Oh wait, I'm doing it right now. Mua ha ha ha ha ha ha!
It's sad that problems for banks are never problems only for banks. They always turn into problems for everybody else
I live in New York. The Wall Street area has been turning older buildings into living spaces for a while. One old office building became an NYU dorm, and the Woolworth Building [once the tallest in the world] is now luxury condos.
And you know what's nice about doing that? It's people present 24/7 and that means stores and restaurants that can be open even past office hours!
It's funny because back in the day, you could go down to Wall Street on a Sunday and have the whole place to yourself. Today, there are lots of bars and restaurants and groceries.
This is simply sunk cost fallacy. Companies signed leases. Now they regret it but can't back out so they've got to try to pretend it's worth it even if it costs their employees money out of pocket.
It's not really about owners it's more about leases and the company leasing the property "not getting their money's worth"
Often they have signed leases with themselves. With original owners, holding companies etc.
This is a way of extracting value from a corporation without paying it as a dividend or salary. Dividends go to all shareholders. Lease payments go to one specific one.

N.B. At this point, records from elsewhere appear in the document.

-- ==== Sys2Proof/Machine/Functional.lean ====
section
/-! DEFINITION. What the commands compute, as functions of byte sequences, with no memory and no register: the forms that
`spec/41_blockmix.md` R133, `spec/42_romix.md` R149, `spec/43_pbkdf2.md` R171 and `spec/44_system_and_driver.md` R202 give
beside the pseudocode. The commands' meanings do not use them. -/

namespace Sys2Proof.Machine

/-! ### BlockMix (R133) -/

/-- Block `i` of a byte sequence, `B_i`. -/
def blockAt (bs : List Byte) (i : Nat) : Block := Vector.ofFn fun k => bs.getD (64 * i + k.val) 0

/-- `Y_0 = Salsa20_8(B_{2r−1} XOR B_0)`, `Y_i = Salsa20_8(Y_{i−1} XOR B_i)`. -/
def mixBlock (r : Nat) (bs : List Byte) : Nat → Block
  | 0 => salsa20_8 (xorVec (blockAt bs (2 * r - 1)) (blockAt bs 0))
  | i + 1 => salsa20_8 (xorVec (mixBlock r bs i) (blockAt bs (i + 1)))

/-- The Y region after BlockMix: `Y_0 ‖ Y_1 ‖ .. ‖ Y_{2r−1}`. -/
def blockMixY (r : Nat) (bs : List Byte) : List Byte :=
  (List.range (2 * r)).flatMap fun i => (mixBlock r bs i).toList

/-- The X region after BlockMix: `Y_0 ‖ Y_2 ‖ .. ‖ Y_{2r−2} ‖ Y_1 ‖ Y_3 ‖ .. ‖ Y_{2r−1}`. -/
def blockMixX (r : Nat) (bs : List Byte) : List Byte :=
  ((List.range r).flatMap fun i => (mixBlock r bs (2 * i)).toList) ++
    (List.range r).flatMap fun i => (mixBlock r bs (2 * i + 1)).toList

/-! ### ROMix (R149) -/

/-- `X_0` is the lane, `X_{i+1} = BlockMix(X_i)`. -/
def romixX (r : Nat) (lane : List Byte) : Nat → List Byte
  | 0 => lane
  | i + 1 => blockMixX r (romixX r lane i)

/-- `Int(Z)`: the first four bytes of the last block (R150). -/
def integerOf (r : Nat) (z : List Byte) : Nat :=
  (le32 (z.getD (integerifyOff r) 0) (z.getD (integerifyOff r + 1) 0) (z.getD (integerifyOff r + 2) 0)
    (z.getD (integerifyOff r + 3) 0)).toNat

/-- `Z_0 = X_N`, `Z_{i+1} = BlockMix(Z_i XOR V_{j_i})` with `j_i = Int(Z_i) mod N` and `V_k = X_k`. -/
def romixZ (r n : Nat) (lane : List Byte) : Nat → List Byte
  | 0 => romixX r lane n
  | i + 1 =>
    blockMixX r (xorBytes (romixZ r n lane i) (romixX r lane (integerOf r (romixZ r n lane i) % n)))

/-- The new lane, `Z_N`. -/
def romixLane (r n : Nat) (lane : List Byte) : List Byte := romixZ r n lane n

/-! ### PBKDF2 (R171), over any MAC -/

/-- `U_{i,t+1}`: `U_{i,1} = MAC(K, S ‖ BE32bytes(i))`, `U_{i,t} = MAC(K, U_{i,t−1})`. -/
def pbkdf2U (mac : List Byte → List Byte → Digest) (key salt : List Byte) (i : Nat) : Nat → Digest
  | 0 => mac key (salt ++ be32Bytes (BitVec.ofNat 32 i))
  | t + 1 => mac key (pbkdf2U mac key salt i t).toList

/-- `U_{i,1} XOR .. XOR U_{i,t+1}`. -/
def pbkdf2Xor (mac : List Byte → List Byte → Digest) (key salt : List Byte) (i : Nat) : Nat → Digest
  | 0 => pbkdf2U mac key salt i 0
  | t + 1 => xorVec (pbkdf2Xor mac key salt i t) (pbkdf2U mac key salt i (t + 1))

/-- `T_i`, for a count `c ≥ 1`. -/
def pbkdf2T (mac : List Byte → List Byte → Digest) (key salt : List Byte) (c i : Nat) : Digest :=
  pbkdf2Xor mac key salt i (c - 1)

/-- `(T_1 ‖ T_2 ‖ .. ‖ T_l)[0 .. outLen)`. -/
def pbkdf2Out (mac : List Byte → List Byte → Digest) (key salt : List Byte) (c outLen : Nat) : List Byte :=
  ((List.range (outBlocks outLen)).flatMap fun k => (pbkdf2T mac key salt c (k + 1)).toList).take outLen

/-! ### The whole derivation (R202) -/

/-- Lane `i` of B: its bytes `i·128·r .. (i+1)·128·r`. -/
def laneAt (r : Nat) (bs : List Byte) (i : Nat) : List Byte := (bs.drop (laneOff r i)).take (slotLen r)

/-- `B' = B'_0 ‖ .. ‖ B'_{p−1}`, `B'_i = ROMix(B_i)`. -/
def mixLanes (n r p : Nat) (bs : List Byte) : List Byte :=
  (List.range p).flatMap fun i => romixLane r n (laneAt r bs i)

/-- `DK = pbkdf2(passwd, B', 1, dkLen)` where `B = pbkdf2(passwd, salt, 1, 128·r·p)`. -/
def scrypt (mac : List Byte → List Byte → Digest) (passwd salt : List Byte) (n r p dkLen : Nat) : List Byte :=
  pbkdf2Out mac passwd (mixLanes n r p (pbkdf2Out mac passwd salt 1 (128 * r * p))) 1 dkLen

end Sys2Proof.Machine
end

So obviously if there's no reason to pay these leases anymore, somebody powerful is going to be very upset.
I had to start going back to the office today. I'll eventually split time between two buildings, but my main office is practically empty. Been here 3 days in a row, and I'm the only one in my area that stayed the entire day. The first day 4 of 5 other people left at lunch. The last person left about 4:15pm.
Yestersay I was by myself until about 10am and that person left at 4. I'm here by myself today and I don't suspect anyone will show up late.

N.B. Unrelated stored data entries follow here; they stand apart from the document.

-- ==== Sys2Proof/Laws/Loop.lean ====
section
/-! SUPPORT. What holds along a loop. -/

namespace Sys2Proof.Machine

variable {σ : Type}

@[simp] theorem loop_zero (body : Nat → σ → σ) (s : σ) : loop body 0 s = s := rfl

theorem loop_succ (body : Nat → σ → σ) (n : Nat) (s : σ) : loop body (n + 1) s = body n (loop body n s) := rfl

/-- A property that depends on the number of turns done, kept by every turn. -/
theorem loop_induct {body : Nat → σ → σ} {P : Nat → σ → Prop} (n : Nat) {s : σ} (h0 : P 0 s)
    (hstep : ∀ i s, i < n → P i s → P (i + 1) (body i s)) : P n (loop body n s) := by
  induction n with
  | zero => exact h0
  | succ n ih => exact hstep n _ (by omega) (ih fun i s hi => hstep i s (by omega))

/-- What no turn changes, the loop does not change. -/
theorem loop_same {α : Type} (f : σ → α) {body : Nat → σ → σ} (h : ∀ i s, f (body i s) = f s) (n : Nat) (s : σ) :
    f (loop body n s) = f s := by
  induction n with
  | zero => rfl
  | succ n ih => rw [loop_succ, h, ih]

/-- The first turn taken apart: the rest is a loop whose counter is one further on. -/
theorem loop_succ_first (body : Nat → σ → σ) (n : Nat) (s : σ) :
    loop body (n + 1) s = loop (fun i => body (i + 1)) n (body 0 s) := by
  induction n with
  | zero => rfl
  | succ n ih => rw [loop_succ, ih, loop_succ]

/-- Turns in which the counter plays no part can be counted from either end. -/
theorem loop_const_add (f : σ → σ) (m n : Nat) (s : σ) :
    loop (fun _ => f) (m + n) s = loop (fun _ => f) m (loop (fun _ => f) n s) := by
  induction m with
  | zero => simp
  | succ m ih => rw [Nat.succ_add, loop_succ, ih, loop_succ]

end Sys2Proof.Machine
end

On the other side of the floor where the breakroom is, there's maybe been 7 people total across the 3 days I've been here lol.
Yeah it's like that now. People come in late and leave early. I do that too since it's fine. Only one office day is required and I make sure to come in late and leave early to beat traffic. Everyone does. :)
I use it as a day of socializing with the team. Just talking. Not much work.
lol I wrote this over a year ago
Meanwhile my company wants to double or even triple the amount of office space we lease in the next 2-3 years, but building management is quoting us prices that are even slightly higher than they were in 2020.
Prices only go up. If a price is allowed to fall then the gravy train stops and the owner class gets really salty.
So more or less, since many businesses are only keeping their offices because they have multi-year leases preventing them from simply packing up and going fully remote or downsizing to a smaller office, we can expect occupancy rates to continue falling and slow-burn exacerbating the commercial real estate crisis. And really, the problem here is just that banks are overinvested in commercial real estate, not knowing that a pandemic would alter work patterns in a lasting way. So again, we're all in for a fun ride on the roller coaster that is capitalism, literally because of problems caused by real estate speculation.
If you're holding onto something useless and eating up your budget, like, that's on you, bro.
I just hope something can be done with the empty structures. Turning them into housing is easier said than done for many buildings.
What's that you say? Rezone these as residential and make more housing you say?
Fwiw, turning most of these buildings into livable spaces is a lot harder and more expensive than you'd expect. For many of them, it would actually be cheaper to just raze it and create a new residential building, even if it maintains the same outer dimensions.
I'm a union commercial electrician where I spent a decade building and improving tenant spaces in commercial towers in Seattle and Bellevue. There's a huge dip in our work now that there aren't high rises being occupied. I'd like people to work from home, but my blue collar job can't be done from home. If we can change what these buildings are used for I wouldn't be worried.
Google here in Fremont area on the other hand is expanding their space by occupying a larger foot print with a smaller work force per square foot. That's a good way to keep us working.